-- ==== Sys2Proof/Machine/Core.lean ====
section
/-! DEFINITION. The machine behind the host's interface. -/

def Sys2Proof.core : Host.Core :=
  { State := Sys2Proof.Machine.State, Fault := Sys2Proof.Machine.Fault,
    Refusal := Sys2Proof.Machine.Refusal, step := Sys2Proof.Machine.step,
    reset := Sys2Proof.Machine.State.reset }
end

→ Exercise prompt
Search the data for the string "Core" and copy every line where it appears.

→ Response to this task
-- ==== Sys2Proof/Machine/Core.lean ====
def Sys2Proof.core : Host.Core :=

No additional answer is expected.